富士通と富士通研究所は2月24日、富士通研究所が開発した触覚技術により、ツルツル感やザラザラ感といった触感が得られるタッチパネルを搭載したタブレットを試作したと発表した。

スマートフォンやタブレットの市場は成熟期を迎え、ユーザーの求める価値は、スペックや機能から、心地よさ、楽しさといった感性価値へ変化している。これに対し、富士通では、スマートデバイスに「ヒューマンセントリックエンジン」を搭載するなど、これまでも視覚、聴覚対応技術を中心に感性価値を高める取り組みを進め、製品化してきた。
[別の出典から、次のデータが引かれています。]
-- ==== Sys2Proof/Machine/Display.lean ====
section
/-! DEFINITION. The framebuffer and its two instructions (spec/44_display.md). -/

namespace Sys2Proof.Machine

/-- `display[x, y]` (spec/10_state.md R29). Off outside the grid, which nothing asks. -/
def Display.cell (d : Display) (x y : Nat) : Bool :=
  if h : x < 64 ∧ y < 32 then (d.get ⟨y, h.2⟩).get ⟨x, h.1⟩ else false

/-- `display[x, y] <- b`. Nothing outside the grid, where nothing is drawn (R161, clip). -/
def Display.setCell (d : Display) (x y : Nat) (b : Bool) : Display :=
  if h : x < 64 ∧ y < 32 then d.set y ((d.get ⟨y, h.2⟩).set x b h.1) h.2 else d

/-- All cells off (R160). -/
def Display.clear : Display := Vector.replicate 32 (Vector.replicate 64 false)

/-- The framebuffer while a sprite is drawn, with whether a pixel has collided so far. -/
structure Drawing where
  grid     : Display
  collided : Bool
  deriving DecidableEq, Repr

/-- One pixel: XOR the cell, and note a collision if the bit is 1 and the cell was on before (R161). -/
def drawPixel (bit : Bool) (x y : Nat) (d : Drawing) : Drawing where
  grid     := Display.setCell d.grid x y (Display.cell d.grid x y != bit)
  collided := d.collided || (bit && Display.cell d.grid x y)

/-- The columns `c`, `c+1`, … of one row, so many of them, stopping at the right edge (R161, clip). -/
def drawColumns (sprite : Byte) (x0 y : Nat) : (count c : Nat) → Drawing → Drawing
  | 0, _, d => d
  | count + 1, c, d =>
    if Config.dispW ≤ x0 + c then d
    else drawColumns sprite x0 y count (c + 1) (drawPixel (spriteBit sprite c) (x0 + c) y d)

/-- The rows `r`, `r+1`, … of a sprite at address `a`, so many of them (R161). -/
def drawRows (m : Memory) (a x0 y0 : Nat) : (count r : Nat) → Drawing → Drawing
  | 0, _, d => d
  | count + 1, r, d => drawRows m a x0 y0 count (r + 1) (drawColumns (m.read (a + r)) x0 (y0 + r) 8 0 d)

/-- A whole sprite from no collision (R161). -/
def drawSprite (m : Memory) (a x0 y0 rows : Nat) (d : Display) : Drawing := drawRows m a x0 y0 rows 0 ⟨d, false⟩

/-- DXYN's effect at an origin: `V[F]` cleared, the visible rows drawn, `V[F]` set on a collision, redraw raised (R161). -/
def drawEffect (x0 y0 rows : Nat) (t : State) : State :=
  let d := drawSprite t.mem (effAddr t 0) x0 y0 rows t.display
  ((t.setDisplay d.grid).setReg Reg.F (flagByte d.collided)).setRedraw true

/-- 00E0 (R160). -/
def execCls (s : State) : Result := complete (fun t => (t.setDisplay Display.clear).setRedraw true) s

/-- DXYN (R161). The origin is read before `V[F]` is cleared; rows below the bottom edge are not read; the range is checked before
any change, and only when a row is on the screen (log 14). -/
def execDrw (x y : Reg) (n : Nibble) (s : State) : Result :=
  let x0 := originX (s.reg x)
  let y0 := originY (s.reg y)
  let rows := visibleRows n y0
  if rows = 0 then complete (drawEffect x0 y0 rows) s
  else completeInRange (effAddr s (rows - 1)) (drawEffect x0 y0 rows) s

end Sys2Proof.Machine
end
今回、これらに触覚を加え、新しい操作性や表現力を生みだし、新たな体験を提供するとしている。

触覚技術を搭載したタブレットの試作機

富士通研究所が開発した触感技術は、2つの感触で構成されている。1つが、従来にないツルツルした感触である。タッチパネル表面を超音波振動させることにより、パネル表面と指との間に高い圧力の空気膜を発生させ、その浮揚作用により摩擦力が低減する。この現象を利用すると、タッチパネルに触れた際に従来実現が難しかったツルツル感を感じることができるという。超音波周波数帯の振動には大きなエネルギーを要するが、携帯端末サイズで効率よく振動させられる技術を開発し、試作機で実現することに成功した。
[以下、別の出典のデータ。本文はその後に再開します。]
-- ==== Sys2Proof/Tests/Slice0.lean ====
section
/-! SUPPORT. Tests of the model's author: ill-formed terms, hand-encoded words, the single-step vectors of spec/95_test_vectors.md
section 2, and a named witness for the hypotheses of every obligation that has some. -/

namespace Sys2Proof.Tests

open Sys2Proof.Machine

/-! ### Helpers -/

/-- Whether the instruction of a word answers a next state of which `p` holds. -/
def runs (w : Word) (s : State) (p : State → Bool) : Bool :=
  match exec (decode w) s with
  | .next t => p t
  | .fault _ => false
  | .refused _ => false

/-- The state after reset with registers set. -/
def regs (l : List (Reg × Byte)) : State := l.foldl (fun s p => s.setReg p.1 p.2) State.reset

/-- A state with a byte of memory set. -/
def poke (a : Nat) (b : Byte) (s : State) : State := s.setMem (s.mem.write a b)

/-- A state with some keys down. -/
def press (l : List Nat) (s : State) : State := s.setKeys (Vector.ofFn fun k : Fin 16 => l.contains k.val)

/-- The state after reset with so many stack entries, each of the address `0x456`. -/
def stacked (n : Fin 13) : State := State.reset.setStack (Vector.replicate 12 0x456) n

/-- A state with one cell of the display set. -/
def light (x y : Nat) (s : State) : State := s.setDisplay (Display.setCell s.display x y true)

/-! ### WellFormed: each check refuses an ill-formed term -/

theorem test_wf_sys_refuses_cls_word : Instr.wf (.sys 0x0E0) = false := by decide
theorem test_wf_sys_refuses_ret_word : Instr.wf (.sys 0x0EE) = false := by decide
theorem test_wf_res8_refuses_used_codes : ([0, 1, 2, 3, 4, 5, 6, 7, 0xE] : List Nibble).all (fun n => !Instr.wf (.res8 1 2 n)) = true := by
  decide
theorem test_wf_resE_refuses_key_skips : Instr.wf (.resE 3 0x9E) = false ∧ Instr.wf (.resE 3 0xA1) = false := by decide
theorem test_wf_resF_refuses_used_codes :
    ([0x07, 0x0A, 0x15, 0x18, 0x1E, 0x29, 0x33, 0x55, 0x65] : List Byte).all (fun b => !Instr.wf (.resF 3 b)) = true := by decide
もう1つが、錯覚を利用した凹凸やザラザラした感触。パネル上を操作する指のタッチ情報と画面の表示情報に応じて、摩擦力の高低を瞬時に変化させることで、ヒトに触感の錯覚を誘発し、画面に凹凸感やザラザラ感を実現した。この触感情報に加え、ディスプレイに表示される視覚情報とスピーカから出力される音響情報を効果的に提示することで、画面に表示された情報をより豊かに表現する。

触感実現の原理

そして、これらの技術を、小型化してタブレットに実装した。試作機では、視覚、聴覚、触覚を合わせた新たな感覚を体験することができる。この触覚技術は、より直感的でリアルな操作性の実現により、電子カタログなどへの応用が考えられ、タブレットなどのデバイスはもちろん、様々なサービスへの適用を視野に入れた幅広い可能性を持っている。富士通と富士通研究所では、触感表現とその多様化について研究開発を進め、2015年度中の製品化を目指すとコメントしている。